The project to complete the concerto, which was supported by the Herbert Howells Trust, began in 2010 when I started to study the sketches and was particularly struck by the quantity of material (thirty-four pages in total) and the contrast it provides to the other two movements. The chance to hear what the finished concerto might have sounded like as a whole seemed a particularly interesting ‘what if’ and, after a few months of working on the sketches, I realised that the page numbering (that had been subsequently added) was incorrect. This allowed me to reorder them, giving twenty-four pages of continuous music in short score (sometimes just outlined). The other ten pages demonstrated Howells’ ‘working’, including the reworking of several ideas from the initial twenty-four pages. From this I created a single edition of the material, incorporating his later changes and adding an ending based on the earlier material in a manner which matches Howells’ form in several other works. I also ‘filled out’ the bars in the earlier sketches where he left only a single part (without harmony) in order to indicate his intensions. Finally, I orchestrated the movement to match the forces of the preceding two, particularly noting Howells’ own orchestration of similar material in the Fantasia. I am particularly grateful for the advice and support of John Rutter, Robert Saxton, Anthony Payne, Christopher Robinson, Julian Lloyd Webber (Howells’ godson) and Jeremy Dibble.

It was typical of Howells that the piece should only ever see the light of day as an examination exercise (such was his uninterest in self-promotion). As one of the ‘medical documents’ that he used to come to terms with his son’s death, it is a tremendously special work in which you can hear the emotional backdrop in the music itself. Such turmoil unlocked a new stage in his compositional career, giving Howells a new reason to write and an active release from the critical self-doubt that had plagued him in the decade following the second piano concerto. The chief influence is that of Vaughan Williams (especially in the allusion of the opening to The lark ascending) with their shared love of modal harmony, soft diatonic dissonances (with frequent sevenths and ninths) and false relations, but Howells’ own love of writing in long lines, which rework a small number of short motivic ideas, allows the distinctive syntax to stand out in his inimitable way, far beyond mere pastiche. Howells considered the second movement as possibly his finest work and the finale in particular shows a side very different from the composer’s Anglican Church music. The finale is much more angular and energetic (with elements of Walton), so one might assume a focus on the anger and pain caused by his loss, but then the remarkably jaunty second subject in 7/8 enters (a theme which would seem much more likely in Holst’s music) and suddenly there is a child-like sense of fun. Overall, the restless tension and richness of aesthetic seem to match Howells the man so well, transforming the concerto into a soliloquy on grief and the associated mixed emotions, which we, through music, are privileged to share. The concerto received its public premiere at the 2016 Cheltenham Festival in Gloucester Cathedral played by Guy Johnston and the Royal College of Music Philharmonic Orchestra under the conductor Martin André.

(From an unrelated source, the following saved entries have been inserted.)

-- ==== Sys2Proof/Machine/Ops.lean ====
section
/-! DEFINITION. The named operations every meaning is built from: rounding, access to the state by deck
and end, offering a report, the signals of a fault source, the tables' look-ups, and answering a line.
Taking an exception and memory do not arise on this hardware (INVENTORY.md, Memory and ordering). -/

namespace Sys2Proof

/-- What a deck has. -/
def PerDeck.get {α : Type} (p : PerDeck α) : Deck → α
  | .a => p.a
  | .b => p.b

/-- Put what a deck has. -/
def PerDeck.set {α : Type} (p : PerDeck α) (d : Deck) (v : α) : PerDeck α :=
  match d with
  | .a => { p with a := v }
  | .b => { p with b := v }

/-- What an end has. -/
def PerEnd.get {α : Type} (p : PerEnd α) : EndId → α
  | .a1 => p.a1
  | .a2 => p.a2
  | .b1 => p.b1
  | .b2 => p.b2

/-- Put what an end has. -/
def PerEnd.set {α : Type} (p : PerEnd α) (e : EndId) (v : α) : PerEnd α :=
  match e with
  | .a1 => { p with a1 := v }
  | .a2 => { p with a2 := v }
  | .b1 => { p with b1 := v }
  | .b2 => { p with b2 := v }

/-- What a channel has. -/
def PerChan.get {α : Type} (p : PerChan α) : Chan → α
  | .c1 => p.c1
  | .c2 => p.c2
  | .c3 => p.c3
  | .c4 => p.c4

/-- Put what a channel has. -/
def PerChan.set {α : Type} (p : PerChan α) (c : Chan) (v : α) : PerChan α :=
  match c with
  | .c1 => { p with c1 := v }
  | .c2 => { p with c2 := v }
  | .c3 => { p with c3 := v }
  | .c4 => { p with c4 := v }

/-- The channels in order. -/
def PerChan.toList {α : Type} (p : PerChan α) : List α := [p.c1, p.c2, p.c3, p.c4]

/-- The channels 1 to 4. -/
def Chan.all : List Chan := [.c1, .c2, .c3, .c4]

/-- A channel's number. -/
def Chan.num : Chan → Nat
  | .c1 => 1
  | .c2 => 2
  | .c3 => 3
  | .c4 => 4

/-- The two decks. -/
def Deck.all : List Deck := [.a, .b]

/-- The four ends. -/
def EndId.all : List EndId := [.a1, .a2, .b1, .b2]

end Sys2Proof

namespace Sys2Proof.Machine

/-! ### Rounding and limits (00_scope.md, Rounding) -/

/-- RNA of the exact quotient `n / d`: to the nearest, a tie to the one farther from zero. -/
def rna (n : Int) (d : Nat) : Int :=
  if 0 ≤ n then (2 * n + d) / (2 * d) else -((2 * -n + d) / (2 * d))

/-- RNU of the exact quotient `n / d`: to the nearest, a tie to the larger. -/
def rnu (n d : Nat) : Nat := (2 * n + d) / (2 * d)

/-- The value of a range nearest to `n`. -/
def clampInt (lo hi n : Int) : Int := if n < lo then lo else if hi < n then hi else n

/-- Add one, wrapping from `top` to 1 (R125, R206). -/
def wrapNext (top n : Nat) : Nat := if top ≤ n then 1 else n + 1

/-! ### Access -/

/-- A deck's unit. -/
def State.deck (s : State) (d : Deck) : DeckUnit := s.decks.get d

/-- An end's station. -/
def State.station (s : State) (e : EndId) : Station := s.ends.get e

/-- An end's machine. -/
def State.machine (s : State) (e : EndId) : EndMachine := (s.ends.get e).machine

/-- An end's barrier driver. -/
def State.driver (s : State) (e : EndId) : Driver := (s.ends.get e).driver

/-- Change a deck's unit. -/
def State.modDeck (s : State) (d : Deck) (f : DeckUnit → DeckUnit) : State :=
  { s with decks := s.decks.set d (f (s.decks.get d)) }

/-- Change an end's station. -/
def State.modStation (s : State) (e : EndId) (f : Station → Station) : State :=
  { s with ends := s.ends.set e (f (s.ends.get e)) }

/-- Change an end's machine. -/
def State.modMachine (s : State) (e : EndId) (f : EndMachine → EndMachine) : State :=
  s.modStation e fun t => { t with machine := f t.machine }

/-- Change an end's barrier driver. -/
def State.modDriver (s : State) (e : EndId) (f : Driver → Driver) : State :=
  s.modStation e fun t => { t with driver := f t.driver }

/-- Change an end's input readings. -/
def State.modLines (s : State) (e : EndId) (f : EndReadings → EndReadings) : State :=
  s.modStation e fun t => { t with lines := f t.lines }

/-- Change a deck's sequencer. -/
def State.modSeq (s : State) (d : Deck) (f : Sequencer → Sequencer) : State :=
  s.modDeck d fun u => { u with seq := f u.seq }

/-- Change a deck's capture logic. -/
def State.modCapture (s : State) (d : Deck) (f : Capture → Capture) : State :=
  s.modDeck d fun u => { u with capture := f u.capture }

/-- Change a deck's WCU. -/
def State.modWcu (s : State) (d : Deck) (f : Wcu → Wcu) : State :=
  s.modDeck d fun u => { u with wcu := f u.wcu }

/-- Change a deck's metrological parameters. -/
def State.modParams (s : State) (d : Deck) (f : Params → Params) : State :=
  s.modDeck d fun u => { u with params := f u.params }

/-- Change a deck's settings. -/
def State.modSettings (s : State) (d : Deck) (f : DeckSettings → DeckSettings) : State :=
  s.modDeck d fun u => { u with settings := f u.settings }

/-- Change a deck's printer. -/
def State.modPrinter (s : State) (d : Deck) (f : Printer → Printer) : State :=
  s.modDeck d fun u => { u with printer := f u.printer }

/-- Change a deck's input readings. -/
def State.modDeckLines (s : State) (d : Deck) (f : DeckReadings → DeckReadings) : State :=
  s.modDeck d fun u => { u with lines := f u.lines }

/-- Change the link unit. -/
def State.modLink (s : State) (f : Link → Link) : State := { s with link := f s.link }

/-- Change the journal. -/
def State.modJournal (s : State) (f : Journal → Journal) : State := { s with journal := f s.journal }

/-- Change the metrology block. -/
def State.modMetro (s : State) (f : Metro → Metro) : State := { s with metro := f s.metro }

/-- Change the visit table. -/
def State.modVisits (s : State) (f : Visits → Visits) : State := { s with visits := f s.visits }

/-- Change the report queue. -/
def State.modReports (s : State) (f : Reports → Reports) : State := { s with reports := f s.reports }

/-! ### Reports (R206, R207) -/

/-- The group of a kind; `none` is the group PART, which has no mode (R207). -/
def ReportKind.group : ReportKind → Option ReportGroup
  | .wrongWay | .refer | .admitted | .refused | .held | .departed | .tailgate | .deckNotClear
  | .overstay => some .traffic
  | .captured | .stage | .settled | .weighTimeout | .tareReplaced | .accountStopped
  | .ticketPrinted | .ticketNotTaken | .noTicket => some .weighing
  | .journalLow | .journalFull | .eraseDone | .purgeStop => some .journal
  | .fault | .faultGone => some .faults
  | .powerUp | .deckReset | .detached | .attached | .calOn | .calOff => none

/-- The kinds selected in mode EXCEPTIONS (R207). -/
def ReportKind.exceptional : ReportKind → Bool
  | .refer | .refused | .tailgate | .deckNotClear | .overstay => true
  | .weighTimeout | .accountStopped | .ticketNotTaken | .noTicket => true
  | .journalLow | .journalFull | .purgeStop => true
  | .fault | .faultGone => true
  | .wrongWay | .admitted | .held | .departed | .captured | .stage | .settled | .tareReplaced
  | .ticketPrinted | .eraseDone => false
  | .powerUp | .deckReset | .detached | .attached | .calOn | .calOff => true

/-- The mode of a group (R207). -/
def Reports.mode (r : Reports) : ReportGroup → ReportMode
  | .traffic => r.traffic
  | .weighing => r.weighing
  | .journal => r.journal
  | .faults => r.faults

/-- Write the mode of a group (R207). -/
def Reports.setMode (r : Reports) (g : ReportGroup) (m : ReportMode) : Reports :=
  match g with
  | .traffic => { r with traffic := m }
  | .weighing => { r with weighing := m }
  | .journal => { r with journal := m }
  | .faults => { r with faults := m }

/-- Whether a kind is selected by its group's mode (R207). -/
def Reports.selects (r : Reports) (k : ReportKind) : Bool :=
  match k.group with
  | none => true
  | some g =>
    match r.mode g with
    | .all => true
    | .exceptions => k.exceptional
    | .none => false

/-- Place a selected report, or count it lost when the queue is full (R206). -/
def Reports.place (r : Reports) (now : YardTime) (k : ReportKind) (subj : Subject)
    (ps : List String) : Reports :=
  if r.queue.length < Config.reportCapacity then
    { r with
      queue := r.queue ++ [{ number := r.next, time := now, kind := k, subject := subj,
                             lost := r.lost, params := ps }]
      next := wrapNext 65535 r.next
      lost := 0 }
  else { r with lost := min 65535 (r.lost + 1) }

/-- Offer a report (R206): drop it when its group's mode does not select it, place it otherwise. -/
def offer (k : ReportKind) (subj : Subject) (ps : List String) (s : State) : State :=
  if s.reports.selects k then s.modReports (·.place s.clock.now k subj ps) else s

/-! ### The fault table's signals (R209) -/

/-- A source's entry. -/
def FaultTable.get (t : FaultTable) : FaultSource → FaultEntry
  | .cell d c => (t.cells.get d).get c
  | .bar e => t.bar.get e
  | .loop e => t.loop.get e
  | .rdr e => t.rdr.get e
  | .prn d => t.prn.get d
  | .journal => t.journal
  | .clock => t.clock

/-- Put a source's entry. -/
def FaultTable.set (t : FaultTable) (f : FaultSource) (v : FaultEntry) : FaultTable :=
  match f with
  | .cell d c => { t with cells := t.cells.set d ((t.cells.get d).set c v) }
  | .bar e => { t with bar := t.bar.set e v }
  | .loop e => { t with loop := t.loop.set e v }
  | .rdr e => { t with rdr := t.rdr.set e v }
  | .prn d => { t with prn := t.prn.set d v }
  | .journal => { t with journal := v }
  | .clock => { t with clock := v }

/-- Put a source's entry. -/
def State.setFault (s : State) (f : FaultSource) (v : FaultEntry) : State :=
  { s with faults := s.faults.set f v }

/-- The words of the entry states. -/
def EntryState.word : EntryState → String
  | .clear => "CLEAR"
  | .active => "ACTIVE"
  | .latched => "LATCHED"

/-- The detector of a source signals "condition arises" (R209). -/
def condArises (f : FaultSource) (s : State) : State :=
  let en := s.faults.get f
  match en.state with
  | .clear =>
    offer .fault (.source f) [toString (1 : Nat)]
      (s.setFault f { state := .active, read := false, first := s.clock.now, count := 1 })
  | .active => s.setFault f { en with count := min 255 (en.count + 1) }
  | .latched => s.setFault f { en with state := .active, count := min 255 (en.count + 1) }

/-- The detector of a source signals "condition ends" (R209). -/
def condEnds (f : FaultSource) (s : State) : State :=
  let en := s.faults.get f
  match en.state with
  | .active =>
    offer .faultGone (.source f) [toString en.count, EntryState.word .latched]
      (s.setFault f { en with state := .latched })
  | .clear | .latched => s

/-! ### The tables' look-ups -/

/-- The visit that carries a number. -/
def State.visit? (s : State) (n : Nat) : Option Visit := s.visits.table.find? (·.number == n)

/-- The visit that carries a tag (R87, R88). -/
def State.visitOf? (s : State) (t : Tag) : Option Visit := s.visits.table.find? (·.tag == t)

/-- Change the visit that carries a number. -/
def State.modVisit (s : State) (n : Nat) (f : Visit → Visit) : State :=
  s.modVisits fun v => { v with table := v.table.map fun x => if x.number == n then f x else x }

/-- Remove the visit that carries a number (R126). -/
def State.removeVisit (s : State) (n : Nat) : State :=
  s.modVisits fun v => { v with table := v.table.filter fun x => x.number != n }

/-- Remove a visit that may be there (R92 to R94: an end's open visit). -/
def State.removeVisit? (s : State) : Option Nat → State
  | none => s
  | some n => s.removeVisit n

/-- The account with a number. -/
def State.account? (s : State) (n : Nat) : Option Account := s.accounts.find? (·.number == n)

/-- Change the account with a number. -/
def State.modAccount (s : State) (n : Nat) (f : Account → Account) : State :=
  { s with accounts := s.accounts.map fun x => if x.number == n then f x else x }

/-- A waste class; beyond the table, a class as delivered with no name. -/
def State.cls (s : State) (c : Nat) : WasteClass := s.classes.getD c (.delivered [])

/-- The entry of the tare table that carries a tag, with its index (R130). -/
def State.tareOf? (s : State) (t : Tag) : Option (Nat × TareEntry) :=
  let rec go : Nat → List (Option TareEntry) → Option (Nat × TareEntry)
    | _, [] => none
    | i, some en :: rest => if en.tag == t then some (i, en) else go (i + 1) rest
    | i, none :: rest => go (i + 1) rest
  go 0 s.tares.table

/-- A tare entry is valid when the yard clock stands no more than the expiry after its date stored
(R129); one stored after the present clock is valid. -/
def State.tareValid (s : State) (en : TareEntry) : Bool :=
  decide (s.clock.now ≤ en.stored + s.tares.expiry * 86400)

/-! ### The outcome queue's room (R203, R115) -/

/-- A flag counted as one. -/
def countOf (b : Bool) : Nat := if b then 1 else 0

/-- The places one sequencer holds: its reservation, and the one of a SETTLE append that a DECK x RESET
has orphaned (R123). -/
def Sequencer.places (q : Sequencer) : Nat := countOf q.reservation + countOf q.orphanSettle

/-- All places reserved: by both sequencers and by the link (R115, R132). -/
def State.reservations (s : State) : Nat :=
  s.decks.a.seq.places + s.decks.b.seq.places + countOf s.link.closing.isSome

/-- The queue has room while its records plus its reservations number fewer than 64 (R203). -/
def State.outcomeRoom (s : State) : Bool :=
  decide (s.outcomes.queue.length + s.reservations < Config.outcomeCapacity)

/-! ### Answering a line (R186, R160) -/

/-- The reply to a line becomes the reply in progress (R186), and the line answered clears the purge
latch (R160). -/
def State.answered (s : State) (r : Reply) : State :=
  { s with
    link := { s.link with reply := some r }
    journal := { s.journal with purgeLatch := false } }

/-- Answer a line that a command row carries out: the state after the command, and its reply. -/
def answer (r : Reply) (s : State) : Result State := .next (s.answered r)

/-- Refuse a line: nothing of what the command names has changed (R190). -/
def refuse (c : ErCode) (s : State) : Result State := answer (.er c []) s

/-- A write of a lane setting is refused in RUN (R190, R194). -/
def laneWrite (s : State) (k : Result State) : Result State :=
  if s.part.run then refuse .state s else k

/-- Words after OK. -/
def okWith (fs : List String) : Reply := .ok fs

end Sys2Proof.Machine
end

Paul Spicer & Jonathan Clinch © 2019

I am particularly pleased as the recently appointed President of the Herbert Howells Society, in succession to my distinguished predecessor, Sir David Willcocks, to be presenting this Howells album. I would like to express my thanks to my friends and colleagues Christopher Seaman (distinguished Kingsman) and Ben Parry (conductor of King’s Voices) for taking over the direction of the Cello Concerto and the Creed, respectively, when I was undergoing heart surgery. One of the intentions behind our own record label, in addition to presenting the Chapel Choir, is to promote the work of King’s musicians, and it is therefore particularly pleasing that Guy Johnston (a former chorister of mine here at King’s) and Christopher Seaman feature so prominently on this disc.